X-ray Crystallography & Protein Structure Determination

Historical perspective
Although X-ray crystallography found its way to the study of the atomic and molecular structure of matter, the world had to wait for additional 45 years before the first X-ray structure of a protein was determined by crystallography. This was the structure of myoglobin, which gave the authors, Max Perutz and John Kendrew the Chemistry Nobel Prize in 1962. Since then, many other protein X-ray structures have been awarded the Nobel Prize. Probably the most spectacular was the structure of the ribosome, for which Ada Yonath, Venki Ramakrishnan & Thomas A. Steitz, received the Nobel Prize in Chemistry in 2009.

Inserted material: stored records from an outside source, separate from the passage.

-- ==== Sys2Proof/Machine/Codec.lean ====
section
/-! DEFINITION. The spool codec (R282, R283, R285 to R288, R291, R292): code lengths, canonical codes, the stored form of a segment, its directory entry, and expansion with its faults. -/

namespace Sys2Proof.Machine

/-- The histogram of a segment: how often each byte value occurs. -/
def byteCount (bs : List Byte) (v : Nat) : Nat := (bs.filter (fun b => b.toNat == v)).length

/-- A node of the construction: weight, rank and the leaves below it. -/
structure HuffNode where
  weight : Nat
  rank : Nat
  leaves : List Nat
  deriving DecidableEq, Repr

/-- Does node a come before node b by (weight, rank)? -/
def HuffNode.before (a b : HuffNode) : Bool :=
  decide (a.weight < b.weight) || (a.weight == b.weight && decide (a.rank < b.rank))

/-- Insert a node in ascending order. -/
def huffInsert (n : HuffNode) : List HuffNode → List HuffNode
  | [] => [n]
  | m :: ms => if n.before m then n :: m :: ms else m :: huffInsert n ms

/-- Add one to the length of each leaf of a node. -/
def deepen (lens : List Nat) (leaves : List Nat) : List Nat :=
  leaves.foldl (fun ls v => ls.set v (ls.getD v 0 + 1)) lens

/-- The joining loop of R285, with fuel: lengths grow by one for every leaf under a join. -/
def huffJoin : Nat → Nat → List HuffNode → List Nat → List Nat
  | 0, _, _, lens => lens
  | f + 1, rank, a :: b :: rest, lens =>
    let c : HuffNode := ⟨a.weight + b.weight, rank, a.leaves ++ b.leaves⟩
    huffJoin f (rank + 1) (huffInsert c rest) (deepen lens c.leaves)
  | _, _, _, lens => lens

/-- K of R285 and R291 over a table of lengths. -/
def kraft (lens : List Nat) : Nat := (lens.map (fun l => if l = 0 then 0 else 2 ^ (12 - l))).sum

/-- The symbol the limiting loop lengthens: largest length below 12, then least count, then highest symbol. -/
def limitPick (counts lens : List Nat) : Option Nat :=
  (List.range 256).foldl (fun best v =>
    let l := lens.getD v 0
    if l = 0 ∨ l ≥ 12 then best
    else match best with
      | none => some v
      | some b =>
        if lens.getD b 0 < l then some v
        else if lens.getD b 0 = l ∧ counts.getD v 0 ≤ counts.getD b 0 then some v else best) none

/-- The limiting loop of R285, with fuel. -/
def limitLoop (counts : List Nat) : Nat → List Nat → List Nat
  | 0, lens => lens
  | f + 1, lens =>
    if kraft lens ≤ 4096 then lens
    else match limitPick counts lens with
      | none => lens
      | some v => limitLoop counts f (lens.set v (lens.getD v 0 + 1))

/-- The code lengths of a histogram (R285). -/
def codeLengths (counts : List Nat) : List Nat :=
  let present := (List.range 256).filter (fun v => decide (0 < counts.getD v 0))
  match present with
  | [] => List.replicate 256 0
  | [v] => (List.replicate 256 0).set v 1
  | _ =>
    let nodes := present.foldl (fun ns v => huffInsert ⟨counts.getD v 0, v, [v]⟩ ns) []
    let lens := huffJoin 256 256 nodes (List.replicate 256 0)
    limitLoop counts 4096 (lens.map (fun l => min l 12))

/-- The present symbols in ascending (length, value) order. -/
def codeOrder (lens : List Nat) : List Nat :=
  ((List.range 12).map (fun k => (List.range 256).filter (fun v => lens.getD v 0 == k + 1))).flatten

/-- Assign canonical codes (R286): symbol, length, code. -/
def assignCodes (lens : List Nat) : Option (Nat × Nat) → List Nat → List (Nat × Nat × Nat)
  | _, [] => []
  | none, v :: vs => (v, lens.getD v 0, 0) :: assignCodes lens (some (lens.getD v 0, 0)) vs
  | some (pl, pc), v :: vs =>
    let l := lens.getD v 0
    let c := (pc + 1) * 2 ^ (l - pl)
    (v, l, c) :: assignCodes lens (some (l, c)) vs

/-- The canonical codes of a table of lengths. -/
def canonicalCodes (lens : List Nat) : List (Nat × Nat × Nat) := assignCodes lens none (codeOrder lens)

/-- The bits of a code, most significant first. -/
def codeBits : Nat → Nat → List Bool
  | 0, _ => []
  | l + 1, c => (c / 2 ^ l % 2 == 1) :: codeBits l c

/-- Pack bits into bytes from bit 7 down, the last padded with zeros, with fuel. -/
def packBits : Nat → List Bool → List Byte
  | 0, _ => []
  | _ + 1, [] => []
  | f + 1, bs =>
    let v := (List.range 8).foldl (fun acc i => 2 * acc + (if bs.getD i false then 1 else 0)) 0
    BitVec.ofNat 8 v :: packBits f (bs.drop 8)

/-- The bits of bytes, bit 7 first. -/
def unpackBits (bs : List Byte) : List Bool := (bs.map (fun b => codeBits 8 b.toNat)).flatten

/-- The wound stored form of a segment (R285 to R287). -/
def woundForm (raw : List Byte) : List Byte :=
  let counts := (List.range 256).map (byteCount raw)
  let lens := codeLengths counts
  let codes := canonicalCodes lens
  let bits := (raw.map (fun b => match codes.find? (fun c => c.1 == b.toNat) with
    | some (_, l, c) => codeBits l c
    | none => [])).flatten
  let nsym := (lens.filter (fun l => decide (0 < l))).length
  leBytes 1 1 ++ leBytes 1 12 ++ leBytes 2 nsym ++ leBytes 4 bits.length ++ leBytes 8 0
    ++ (List.range 128).map (fun i => BitVec.ofNat 8 (lens.getD (2 * i) 0 + 16 * lens.getD (2 * i + 1) 0))
    ++ packBits (bits.length + 1) bits

/-- The segment's stored form when the winder stores it wound; none when it is stored raw (R288). -/
def windSegment (raw : List Byte) : Option (List Byte) :=
  if raw.length < 165 then none
  else
    let w := woundForm raw
    if 8 * w.length < 7 * raw.length then some w else none

/-- A segment directory entry (R283). -/
def dirEntry (raw : Bool) (stored rawlen : Nat) : Nat :=
  2 ^ 35 + (if raw then 2 ^ 34 else 0) + stored * 2 ^ 17 + rawlen

/-- A payload as R323 winds it: the directory entry followed by the stored form; none when it goes raw. -/
def windPayload (raw : List Byte) : Option (List Byte) :=
  (windSegment raw).map (fun w => leBytes 8 (dirEntry false w.length raw.length) ++ w)

/-- Decode symbols from bits with a code table: the bytes, and whether bits were left over without a code. -/
def decodeBits (codes : List (Nat × Nat × Nat)) (limit : Nat) : List Bool → Nat → Nat → Nat → List Byte → List Byte × Option Nat
  | [], _, len, n, acc =>
    if len ≠ 0 then (acc.reverse, some 3) else if n < limit then (acc.reverse, some 5) else (acc.reverse, none)
  | b :: bs, code, len, n, acc =>
    let code := 2 * code + (if b then 1 else 0)
    let len := len + 1
    match codes.find? (fun c => c.2.1 == len && c.2.2 == code) with
    | some (v, _, _) =>
      if n ≥ limit then (acc.reverse, some 4) else decodeBits codes limit bs 0 0 (n + 1) (BitVec.ofNat 8 v :: acc)
    | none => if len ≥ 12 then (acc.reverse, some 3) else decodeBits codes limit bs code len n acc

/-- What an unwinder makes of a segment: its bytes, the kind of the fault it met, whether the segment is raw and so passes every unwinder by, and whether the whole output is poisoned. -/
structure Unwound where
  bytes : List Byte
  fault : Option Nat
  raw : Bool
  poison : Bool
  deriving DecidableEq, Repr

/-- Are the directory entry's fields in range for a slot of n raw bytes (kind 1 of R291)? -/
def entryGood (e n : Nat) : Bool :=
  let valid := natBits e 35 35 == 1
  let raw := natBits e 34 34 == 1
  let stored := natBits e 33 17
  let rawlen := natBits e 16 0
  valid && decide (0 < rawlen) && decide (rawlen ≤ 65536) && decide (rawlen = n)
    && (if raw then decide (stored = rawlen) else decide (145 ≤ stored) && decide (8 * stored < 7 * rawlen))

/-- The lengths of a stored form's header (R287). -/
def headerLens (stored : List Byte) : List Nat :=
  (List.range 256).map (fun v => let b := (stored.getD (16 + v / 2) 0).toNat; if v % 2 = 0 then b % 16 else b / 16)

/-- Are a wound segment's header fields good (kind 2 of R291)? -/
def headerGood (stored : List Byte) : Bool :=
  let lens := headerLens stored
  leAt stored 0 1 == 1 && leAt stored 1 1 == 12 && lens.all (fun l => decide (l ≤ 12))
    && leAt stored 2 2 == (lens.filter (fun l => decide (0 < l))).length
    && 144 + ceilDiv (leAt stored 4 4) 8 == stored.length && decide (kraft lens ≤ 4096)

/-- Decode a stored form whose header is good: its bytes to the raw length, and the first condition met (R292). -/
def decodeStored (stored : List Byte) (n : Nat) : List Byte × Option Nat :=
  let r := decodeBits (canonicalCodes (headerLens stored)) n ((unpackBits (stored.drop 144)).take (leAt stored 4 4)) 0 0 0 []
  (slice r.1 0 n, r.2)

/-- Expand one segment without poison (R290 to R292, R295): its directory entry, the bytes of its slot, the raw bytes the slot holds, and whether a word of its decode table is uncorrectable. -/
def unwindClean (e : Nat) (slot : List Byte) (n : Nat) (tableBad : Bool) : Unwound :=
  let raw := natBits e 34 34 == 1
  let rawlen := natBits e 16 0
  let stored := slice slot 0 (natBits e 33 17)
  let whole (bytes : List Byte) (fault : Option Nat) : Unwound := ⟨bytes, fault, false, fault.isSome⟩
  if !(entryGood e n) then
    whole (if raw ∧ natBits e 33 17 ≠ rawlen then slice slot 0 rawlen else List.replicate rawlen 0) (some 1)
  else if raw then ⟨slice slot 0 n, none, true, false⟩
  else if !(headerGood stored) then whole (List.replicate n 0) (some 2)
  else
    let r := decodeStored stored n
    whole r.1 (if tableBad then some 6 else r.2)

/-- Expand one segment (R290 to R295). Poison is no fault: a poisoned entry, or any poisoned stored line of a wound segment, delivers the whole output poisoned; the entry is checked before the lines are read. -/
def unwindSegment (e : Nat) (slot : List Byte) (n : Nat) (entryBad linesBad tableBad : Bool) : Unwound :=
  let u := unwindClean e slot n tableBad
  if entryBad || (linesBad && !u.raw && u.fault != some 1) then ⟨slice u.bytes 0 n, none, false, true⟩ else u

/-- Expand a wound payload (R323): its directory entry and stored form; its raw length is at most 9,120. -/
def unwindPayload (p : List Byte) (tableBad : Bool) : Unwound :=
  let e := leAt p 0 8
  let n := natBits e 16 0
  unwindSegment e (p.drop 8) (min n 9120) false false tableBad

/-- The stored bytes of a slot that an unwinder reads: those of the whole lines of the stored form, or of the raw bytes (R282, R291). -/
def storedSpan (e n : Nat) : Nat :=
  let k := if natBits e 34 34 = 1 then natBits e 16 0 else natBits e 33 17
  min n (64 * ceilDiv k 64)

end Sys2Proof.Machine
end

The structural revolution of the 1990ties and around 2000 resulted in an explosion in the number of X-ray structures in the Protein Data Bank. The growth of PDB content has been impressive, with the current number of structures approaching 200 000. One of the direct consequences of this growth was the creation of AlphaFold, an AI system developed by DeepMind to predict protein structures from their amino acid sequence. The latest release of the database includes more than 200 million predicted structures for nearly all cataloged proteins known to science. This will undoubtedly boost structural biology to unseen levels and dramatically increase our understanding of biological processes. This also means that knowledge of protein structures and the ability to use and analyze structural information in everyday work in life sciences becomes even more important!

An outline of X-ray crystallography

X-ray diffraction
Max von Laue demonstrated that X-rays are electromagnetic waves, having the same nature as visible light or radio waves. The only difference is the very short wavelength of X-rays, which is around 1-1.5 Å (1 Ångström is 10-10 meters). For comparison, the wavelength of visible light is between 400 to 700 nm (one nm is 10 Å).

X-ray diffraction is caused by the interaction of electromagnetic waves with the atoms inside the crystals, particularly with the electrons. The waves get scattered by the electrons; each electron becomes a miniature X-ray source. Scattered waves from all the electrons within each atom are added to each other, giving diffracted waves from each atom, etc. When the scattered waves are added, they may either get stronger or cancel each other out (in optics, this process is called interference). As shown in the figure below, the X-ray detector registers those that get stronger. Interestingly, we do not necessarily need X-rays to observe interference; we can, for example, go to a lake nearby, through two stones into the water, and then watch how the waves from the two rocks either reinforce each other or become weaker. There are many demonstrations of wave addition on the web; one can be found here.

X-ray data collection, electron density calculation, and model building
X-rays may be generated using various laboratory X-ray sources or at synchrotrons, where very high intensity and highly focused X-rays can be generated. Several synchrotrons worldwide have stations adapted for collecting X-ray data from protein crystals. Depending on the type of crystal (crystals may have different cell dimensions and symmetry groups), different strategies for data collection are followed. Usually, the crystal is rotated in the X-ray beam one degree at a time and exposed to X-rays for a short period (seconds or even less) until a complete data set is collected. The total data collection time depends on the intensity of the X-ray source, the size of the crystal, and how well it diffracts. The data are subsequently processed using specific software (a process in crystallography called "data reduction").

Each spot on the image below is a diffracted X-ray beam, which emerged from the crystal and was registered by the X-ray detector. Thousands of diffraction spots must be collected from a protein crystal to get a complete data set. The intensities of the diffraction spots are extracted during data processing and used to calculate an electron density map of the molecules inside the crystal. The electron density, in turn, will tell us where the atoms are located, information that is used to build a model of the molecule. The image on the right shows a side chain of tryptophan built into its electron density.
diffraction by a protein crystal

X-ray diffraction by a protein crystal

electro density of triptophane side chain

A side chain of Trp is built into a high resolution electron density map.

What will happen in the AlphaFold age?

I guess many old biochemical data will see new interpretations, and many oligomeric complexes will be easier to reconstruct from SAXS and EM data. Shortly, many discoveries are to be made by studying this massive volume of new structures. Does this mean the end of X-ray crystallography? The answer is not yet; many applications, such as drug discovery, require much higher structure accuracy than what AlfaFold can currently provide. For instance, AlfaFold cannot provide accurate predictions on protein-ligand interactions needed in drug discovery projects. I also guess that the dynamic behavior of proteins and protein complexes still needs experimental studies.

In any case, at this very moment in the Autumn of 2022, we are entering a new era of biological research. And I think that structural biology is preparing many exciting surprises for us in the coming years!